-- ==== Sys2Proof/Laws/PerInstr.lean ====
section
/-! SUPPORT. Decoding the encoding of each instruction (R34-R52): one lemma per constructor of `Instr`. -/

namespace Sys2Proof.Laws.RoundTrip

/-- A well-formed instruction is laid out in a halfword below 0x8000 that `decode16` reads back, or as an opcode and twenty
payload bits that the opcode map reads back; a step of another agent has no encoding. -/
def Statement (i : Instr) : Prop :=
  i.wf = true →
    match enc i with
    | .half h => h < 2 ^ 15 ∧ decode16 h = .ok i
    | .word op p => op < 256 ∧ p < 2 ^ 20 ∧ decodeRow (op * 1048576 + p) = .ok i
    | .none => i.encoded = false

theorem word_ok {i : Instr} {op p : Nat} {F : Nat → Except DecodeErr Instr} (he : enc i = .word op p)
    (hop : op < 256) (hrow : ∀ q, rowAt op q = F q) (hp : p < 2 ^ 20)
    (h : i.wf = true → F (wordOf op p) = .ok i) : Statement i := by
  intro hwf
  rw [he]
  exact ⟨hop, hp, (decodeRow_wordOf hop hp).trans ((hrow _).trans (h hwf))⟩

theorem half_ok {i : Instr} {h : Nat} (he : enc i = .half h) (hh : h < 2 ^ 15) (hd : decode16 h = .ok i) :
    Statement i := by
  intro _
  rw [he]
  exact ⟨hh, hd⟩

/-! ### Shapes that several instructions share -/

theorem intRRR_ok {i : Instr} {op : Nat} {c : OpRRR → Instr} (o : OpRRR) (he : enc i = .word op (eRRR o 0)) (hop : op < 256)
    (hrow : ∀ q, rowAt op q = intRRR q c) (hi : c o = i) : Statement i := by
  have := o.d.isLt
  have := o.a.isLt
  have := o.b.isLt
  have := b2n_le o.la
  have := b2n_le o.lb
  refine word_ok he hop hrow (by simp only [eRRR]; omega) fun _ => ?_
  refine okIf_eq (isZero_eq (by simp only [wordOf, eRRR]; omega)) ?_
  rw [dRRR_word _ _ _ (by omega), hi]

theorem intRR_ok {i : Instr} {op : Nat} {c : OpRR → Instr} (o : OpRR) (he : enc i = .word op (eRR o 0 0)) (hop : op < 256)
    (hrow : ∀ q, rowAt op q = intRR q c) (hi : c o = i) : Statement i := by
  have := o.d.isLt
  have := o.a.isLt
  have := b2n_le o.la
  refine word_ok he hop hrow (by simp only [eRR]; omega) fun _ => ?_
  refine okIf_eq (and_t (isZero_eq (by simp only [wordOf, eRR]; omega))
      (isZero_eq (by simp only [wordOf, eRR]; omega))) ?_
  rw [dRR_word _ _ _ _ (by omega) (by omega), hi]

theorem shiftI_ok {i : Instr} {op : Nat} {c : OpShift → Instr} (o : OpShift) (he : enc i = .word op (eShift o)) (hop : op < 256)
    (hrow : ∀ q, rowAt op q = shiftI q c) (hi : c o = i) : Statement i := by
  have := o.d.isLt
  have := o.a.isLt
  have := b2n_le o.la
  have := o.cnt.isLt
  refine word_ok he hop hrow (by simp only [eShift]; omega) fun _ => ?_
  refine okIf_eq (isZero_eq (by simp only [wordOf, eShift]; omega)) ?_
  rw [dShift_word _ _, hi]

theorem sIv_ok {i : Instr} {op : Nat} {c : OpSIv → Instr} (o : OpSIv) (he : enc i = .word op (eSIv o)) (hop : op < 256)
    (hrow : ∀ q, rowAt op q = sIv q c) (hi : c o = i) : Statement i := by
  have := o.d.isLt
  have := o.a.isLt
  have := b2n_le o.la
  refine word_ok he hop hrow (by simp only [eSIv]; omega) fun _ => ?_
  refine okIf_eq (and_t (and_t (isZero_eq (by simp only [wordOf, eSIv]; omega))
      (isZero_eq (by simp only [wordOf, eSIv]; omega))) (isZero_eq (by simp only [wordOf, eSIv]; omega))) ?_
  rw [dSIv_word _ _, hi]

** Task prompt **
Every line of the data must appear again in the answer, exactly as written.

** Exercise answer **
-- ==== Sys2Proof/Laws/PerInstr.lean ====
section
/-! SUPPORT. Decoding the encoding of each instruction (R34-R52): one lemma per constructor of `Instr`. -/

namespace Sys2Proof.Laws.RoundTrip

/-- A well-formed instruction is laid out in a halfword below 0x8000 that `decode16` reads back, or as an opcode and twenty
payload bits that the opcode map reads back; a step of another agent has no encoding. -/
def Statement (i : Instr) : Prop :=
  i.wf = true →
    match enc i with
    | .half h => h < 2 ^ 15 ∧ decode16 h = .ok i
    | .word op p => op < 256 ∧ p < 2 ^ 20 ∧ decodeRow (op * 1048576 + p) = .ok i
    | .none => i.encoded = false

theorem word_ok {i : Instr} {op p : Nat} {F : Nat → Except DecodeErr Instr} (he : enc i = .word op p)
    (hop : op < 256) (hrow : ∀ q, rowAt op q = F q) (hp : p < 2 ^ 20)
    (h : i.wf = true → F (wordOf op p) = .ok i) : Statement i := by
  intro hwf
  rw [he]
  exact ⟨hop, hp, (decodeRow_wordOf hop hp).trans ((hrow _).trans (h hwf))⟩

theorem half_ok {i : Instr} {h : Nat} (he : enc i = .half h) (hh : h < 2 ^ 15) (hd : decode16 h = .ok i) :
    Statement i := by
  intro _
  rw [he]
  exact ⟨hh, hd⟩

/-! ### Shapes that several instructions share -/

theorem intRRR_ok {i : Instr} {op : Nat} {c : OpRRR → Instr} (o : OpRRR) (he : enc i = .word op (eRRR o 0)) (hop : op < 256)
    (hrow : ∀ q, rowAt op q = intRRR q c) (hi : c o = i) : Statement i := by
  have := o.d.isLt
  have := o.a.isLt
  have := o.b.isLt
  have := b2n_le o.la
  have := b2n_le o.lb
  refine word_ok he hop hrow (by simp only [eRRR]; omega) fun _ => ?_
  refine okIf_eq (isZero_eq (by simp only [wordOf, eRRR]; omega)) ?_
  rw [dRRR_word _ _ _ (by omega), hi]

theorem intRR_ok {i : Instr} {op : Nat} {c : OpRR → Instr} (o : OpRR) (he : enc i = .word op (eRR o 0 0)) (hop : op < 256)
    (hrow : ∀ q, rowAt op q = intRR q c) (hi : c o = i) : Statement i := by
  have := o.d.isLt
  have := o.a.isLt
  have := b2n_le o.la
  refine word_ok he hop hrow (by simp only [eRR]; omega) fun _ => ?_
  refine okIf_eq (and_t (isZero_eq (by simp only [wordOf, eRR]; omega))
      (isZero_eq (by simp only [wordOf, eRR]; omega))) ?_
  rw [dRR_word _ _ _ _ (by omega) (by omega), hi]

theorem shiftI_ok {i : Instr} {op : Nat} {c : OpShift → Instr} (o : OpShift) (he : enc i = .word op (eShift o)) (hop : op < 256)
    (hrow : ∀ q, rowAt op q = shiftI q c) (hi : c o = i) : Statement i := by
  have := o.d.isLt
  have := o.a.isLt
  have := b2n_le o.la
  have := o.cnt.isLt
  refine word_ok he hop hrow (by simp only [eShift]; omega) fun _ => ?_
  refine okIf_eq (isZero_eq (by simp only [wordOf, eShift]; omega)) ?_
  rw [dShift_word _ _, hi]

theorem sIv_ok {i : Instr} {op : Nat} {c : OpSIv → Instr} (o : OpSIv) (he : enc i = .word op (eSIv o)) (hop : op < 256)
    (hrow : ∀ q, rowAt op q = sIv q c) (hi : c o = i) : Statement i := by
  have := o.d.isLt
  have := o.a.isLt
  have := b2n_le o.la
  refine word_ok he hop hrow (by simp only [eSIv]; omega) fun _ => ?_
  refine okIf_eq (and_t (and_t (isZero_eq (by simp only [wordOf, eSIv]; omega))
      (isZero_eq (by simp only [wordOf, eSIv]; omega))) (isZero_eq (by simp only [wordOf, eSIv]; omega))) ?_
  rw [dSIv_word _ _, hi]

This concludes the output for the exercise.